Scan the records and identify every line in which the string "limit" occurs, then return those lines.

§

-- ==== Sys2Proof/Laws/Transfer.lean ====
section
/-! SUPPORT. Pushes, inner stacks, far transfers and the delivery of events: what the shared operations do when the
conditions that `FarCalls`, `FarReturns` and `Delivers` name hold. -/
namespace Sys2Proof.Machine

theorem Accessed.dpl {s s1 : State} {sel : Half} {d d1 : Desc} {bytes : List Nat} (h : Accessed s sel d d1 bytes s1) :
    d1.dpl = d.dpl := by
  rcases h with ⟨-, rfl, -, -⟩ | ⟨-, rfl, -⟩
  · rfl
  · exact field_or_of_zero (show (0x100#32).extractLsb' 13 2 = 0#2 from rfl)

/-! ## Stacks -/

theorem OnlyStored.storeAll (s : State) (ps : List (List Nat)) (vs : List Word) : OnlyStored s (s.storeAll ps vs) := by
  induction ps generalizing s vs with
  | nil => cases vs <;> exact .refl s
  | cons p ps ih =>
    cases vs with
    | nil => exact .refl s
    | cons v vs => exact (OnlyStored.storeAt s p _).trans (ih _ vs)

/-- Pushed values are stored in turn (R422). -/
theorem pushValues_ok {ps : List (List Nat)} {vs : List Word} {s : State} (h : s.plains ps) :
    pushValues ps vs s = .ok () (s.storeAll ps vs) := by
  induction ps generalizing s vs with
  | nil => cases vs <;> rfl
  | cons p ps ih =>
    cases vs with
    | nil => rfl
    | cons v vs =>
      have o := OnlyStored.storeAt s p v.toNat
      rw [pushValues, run_bind_ok (phWrite_plain _ (h p (by simp)))]
      exact ih fun q hq => o.plain (h q (by simp [hq]))

/-- The walks of pushes (R422). -/
theorem walks_of_pushPas {user : Bool} {z : Sz} {lins : List Word} {s t : State} {ps : List (List Nat)}
    (h : pushPas user z lins s = .ok ps t) : SameButWalk s t := (walks_pushPas s ..).of_ok h

theorem Copies.walks {z : Sz} {lins : List Word} {s t : State} {ps qs : List (List Nat)} (h : Copies z lins s ps qs t) :
    SameButWalk s t := by
  induction h with
  | none s => exact .refl s
  | more lin lins p q ps qs s s1 s2 s3 h1 h2 _ ih => exact ((walks_of_dataAddrs h1).trans (walks_of_linAddrs h2)).trans ih

theorem peekPlace_ok {z : Sz} {k : Nat} {pas : List Nat} {s s1 : State} (h : StackPlace s z k pas s1) :
    peekPlace z k s = .ok pas s1 := by
  unfold peekPlace
  rw [run_get_bind]
  exact h

theorem peek_ok {z : Sz} {k : Nat} {v : Word} {s s1 : State} (h : StackItem s z k v s1) : peek z k s = .ok v s1 := by
  obtain ⟨pas, hl, hp, rfl⟩ := h
  unfold peek
  rw [run_bind_ok (peekPlace_ok hl), run_bind_ok (phRead_plain hp)]
  rfl

theorem StackItem.walks {z : Sz} {k : Nat} {v : Word} {s s1 : State} (h : StackItem s z k v s1) : SameButWalk s s1 := by
  obtain ⟨pas, hl, -⟩ := h
  exact walks_of_dataAddrs hl

/-- The pointer to an inner stack in the TSS (R286 step 2). -/
theorem tssStack_ok {cpl : Nat} {sel : Half} {esp : Word} {s s2 : State} (h : TssPointer s cpl sel esp s2) (ext : Bool) :
    tssStack cpl ext s = .ok (sel, esp) s2 := by
  obtain ⟨e, ss, s1, rfl, rfl, h⟩ := h
  unfold tssStack
  rw [run_get_bind]
  split at h
  all_goals
    obtain ⟨hl, h1, h2⟩ := h
    first | rw [if_pos ‹_›] | rw [if_neg ‹_›]
    rw [decide_eq_true hl, run_require_true_bind, run_bind_ok (sysRead_ok h1), run_bind_ok (sysRead_ok h2)]
    rfl

/-- The inner stack segment (R286 steps 2 and 3, R423). -/
theorem innerSs_ok {sel : Half} {cpl : Nat} {r : SegReg} {bytes : List Nat} {s s2 : State}
    (h : StackSegment s sel cpl r bytes s2) (ext : Bool) : innerSs sel cpl ext s = .ok r s2 := by
  obtain ⟨d, d1, s1, hn, hd, hr, hl, hw, hp, ha, rfl⟩ := h
  unfold innerSs
  rw [hn, Bool.not_false, run_require_true_bind]
  rw [run_bind_ok (readDesc_ok hd _), hr, hl, hw, hp, beq_self_eq_true, Bool.and_self, Bool.and_self, run_require_true_bind,
    run_require_true_bind, run_bind_ok (setAccessed_ok ha)]
  rfl

/-- The stack segment of a return to an outer level (R290 step 4). -/
theorem checkReturnSs_ok {sel : Half} {cpl : Nat} {r : SegReg} {bytes : List Nat} {s s2 : State}
    (h : StackSegment s sel cpl r bytes s2) : checkReturnSs sel cpl s = .ok r s2 := by
  obtain ⟨d, d1, s1, hn, hd, hr, hl, hw, hp, ha, rfl⟩ := h
  unfold checkReturnSs
  rw [hn, Bool.not_false, run_require_true_bind, run_bind_ok (readDesc_ok hd _), hr, hl, hw, hp, beq_self_eq_true,
    Bool.and_self, Bool.and_self, run_require_true_bind, run_require_true_bind, run_bind_ok (setAccessed_ok ha)]
  rfl

theorem SameRegs.tssPointer {cpl : Nat} {sel : Half} {esp : Word} {s t : State} (h : TssPointer s cpl sel esp t) :
    SameRegs s t := by
  obtain ⟨e, ss, s1, -, -, h⟩ := h
  split at h <;> exact .walk (h.2.1.walks.trans h.2.2.walks)

theorem SameRegs.stackSegment {sel : Half} {cpl : Nat} {r : SegReg} {bytes : List Nat} {s t : State}
    (h : StackSegment s sel cpl r bytes t) : SameRegs s t := by
  obtain ⟨d, d1, s1, -, hd, -, -, -, -, ha, -⟩ := h
  exact (walk hd.walks).trans (accessed ha)

/-- The places of a call gate's parameters and of their copies are found (R286 step 7). -/
theorem copyPlaces_ok {z : Sz} {lins : List Word} {s t : State} {ps qs : List (List Nat)}
    (h : Copies z lins s ps qs t) : copyPlaces z lins s = .ok (ps, qs) t := by
  induction h with
  | none s => rfl
  | more lin lins p q ps qs s s1 s2 s3 h1 h2 _ ih =>
    rw [copyPlaces, run_bind_ok (peekPlace_ok h1), run_bind_ok h2, run_bind_ok ih]
    rfl

theorem OnlyStored.copyAll (s : State) (ps qs : List (List Nat)) : OnlyStored s (s.copyAll ps qs) := by
  induction ps generalizing s qs with
  | nil => cases qs <;> exact .refl s
  | cons p ps ih =>
    cases qs with
    | nil => exact .refl s
    | cons q qs => exact (OnlyStored.storeAt s q _).trans (ih _ qs)

/-- Items in plain memory are copied in turn (R286 step 7). -/
theorem copyItems_ok {ps qs : List (List Nat)} {s : State} (hp : s.plains ps) (hq : s.plains qs) :
    copyItems ps qs s = .ok () (s.copyAll ps qs) := by
  induction ps generalizing s qs with
  | nil => cases qs <;> rfl
  | cons p ps ih =>
    cases qs with
    | nil => rfl
    | cons q qs =>
      have o := OnlyStored.storeAt s q (s.valueAt p)
      rw [copyItems, run_bind_ok (phRead_plain (hp p (by simp))), run_bind_ok (phWrite_plain _ (hq q (by simp)))]
      exact ih (fun x hx => o.plain (hp x (by simp [hx]))) fun x hx => o.plain (hq x (by simp [hx]))

/-! ## Delivery -/

/-- Delivery through the vector table (R420, R571). -/
theorem deliverReal_ok {ev : Event} {s t : State} {bytes : List Nat} (h : Delivers ev s t bytes) (hpe : s.pe = false) :
    deliverReal ev s = .ok () t := by
  cases h with
  | real v ps esp s1 s2 _ hl hv hp hlim hpl =>
    have w := hv.walks.trans (walks_of_pushPlaces hp)
    have o := (SameRegs.walk w).trans (.store (.storeAll s2 ps [Eflags.toWord { s.eflags with rf := ev.resume.rf },
      ev.resume.cs.setWidth 32, ev.resume.eip]))
    unfold deliverReal
    rw [run_get_bind, decide_eq_true hl, run_require_true_bind, run_bind_ok (sysRead_ok hv), run_bind_ok hp]
    dsimp only
    rw [hlim, run_require_true_bind, run_bind_ok (pushValues_ok hpl)]
    unfold setEsp
    rw [run_modify_bind, run_modify]
    dsimp only [State.withEsp, State.setSeg]
    rw [o.segs, o.eflags]
    rfl
  | same g d d1 ps esp bytes s1 s2 s3 hg => obtain ⟨v, s1, hp, -⟩ := hg; simp [State.prot, hpe] at hp
  | inner g d d1 ssSel esp0 esp ss ps b1 b2 s1 s2 s3 s4 s5 hg => obtain ⟨v, s1, hp, -⟩ := hg; simp [State.prot, hpe] at hp

/-- The gate of an event is read (R420 steps 2 to 6). -/
theorem readGate_ok {ev : Event} {s s1 : State} {v : Nat} {g : Desc} {types : List Nat}
    (hl : 8 * ev.vector.toNat + 7 ≤ s.sys.idtr.limit.toNat)
    (hv : SysItem s (s.sys.idtr.base + BitVec.ofNat 32 (8 * ev.vector.toNat)) 8 v s1)
    (hg : g = ⟨BitVec.ofNat 32 v, BitVec.ofNat 32 (v / 2 ^ 32)⟩) (hs : g.s = false) (ht : g.typ ∈ types)
    (hts : ∀ x ∈ types, x ∈ [5, 6, 7, 14, 15]) (hd : ev.kind = .soft → s.cpl ≤ g.dpl) (hp : g.p = true) :
    deliverProt ev s =
      (if g.typ == 5 then deliverTask ev g ev.ext else do deliverGate ev g ev.ext; handlerEntered) s1 := by
  have h1 : (!g.s && [5, 6, 7, 14, 15].contains g.typ) = true := by
    rw [hs, List.contains_eq_mem, decide_eq_true (hts _ ht)]
    rfl
  have h2 : (ev.kind != .soft || decide (s.cpl ≤ g.dpl)) = true := by
    cases hk : ev.kind <;> simp [hd, hk]
  have h3 : readDescAt (s.sys.idtr.base + BitVec.ofNat 32 (8 * ev.vector.toNat)) s = .ok g s1 := by
    rw [hg]
    exact run_bind_ok (sysRead_ok hv)
  unfold deliverProt
  rw [run_get_bind, decide_eq_true hl, run_require_true_bind, run_bind_ok h3, h1, run_require_true_bind, h2,
    run_require_true_bind, hp, run_require_true_bind]
  rfl

/-- Delivery through an interrupt or trap gate on the same stack (R422). -/
theorem deliverGate_same {ev : Event} {u s1 s2 s3 : State} {g d d1 : Desc} {ext : Bool} {ps : List (List Nat)} {esp : Word}
    {bytes : List Nat} (hn : isNull g.gateSel = false) (hd : DescAt u g.gateSel d s1) (hc : d.isCode = true)
    (hl : d.dpl ≤ u.cpl) (hdp : d.p = true) (hpriv : d.conforming = true ∨ d.dpl = u.cpl)
    (hp : pushPlaces u.segs.ss (.ss (zeroCode ext)) (u.cpl == 3) (if g.typ.testBit 3 then .d else .w)
      (ev.items u).length u.gpr.esp s1 = .ok (ps, esp) s2)
    (hoff : g.gateOff.toNat ≤ d.limit) (ha : Accessed s2 g.gateSel d d1 bytes s3) (hpl : s3.plains ps) :
    deliverGate ev g ext u = .ok () { ((s3.storeAll ps (ev.items u)).withEsp esp).setSeg .cs
      (d1.toSegReg (withRpl g.gateSel u.cpl)) with
        eip := d.entry g.gateOff, eflags := u.eflags.handler (!g.typ.testBit 0) } := by
  have w := (SameRegs.walk hd.walks).trans ((SameRegs.walk (walks_of_pushPlaces hp)).trans (.accessed ha))
  have o := w.trans (.store (.storeAll s3 ps (ev.items u)))
  have hc' : (!d.conforming && decide (d.dpl < u.cpl)) = false := by rcases hpriv with h | h <;> simp [h]
  have hf : frameItems ev u false = ev.items u := rfl
  unfold deliverGate
  rw [run_get_bind, hn, Bool.not_false, run_require_true_bind, run_bind_ok (readDesc_ok hd _), hc, decide_eq_true hl,
    Bool.and_self, run_require_true_bind, hdp, run_require_true_bind, hc', if_neg (by decide), hf]
  dsimp only
  rw [run_bind_ok hp]
  dsimp only
  rw [decide_eq_true hoff, run_require_true_bind, run_bind_ok (setAccessed_ok ha), run_bind_ok (pushValues_ok hpl), run_modify]
  unfold State.withEsp State.setCs State.setSeg
  dsimp only
  rw [attr_ip, ha.entry, o.eflags]
  rfl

§

*Task response*:
    (hl : 8 * ev.vector.toNat + 7 ≤ s.sys.idtr.limit.toNat)
    (hoff : g.gateOff.toNat ≤ d.limit) (ha : Accessed s2 g.gateSel d d1 bytes s3) (hpl : s3.plains ps) :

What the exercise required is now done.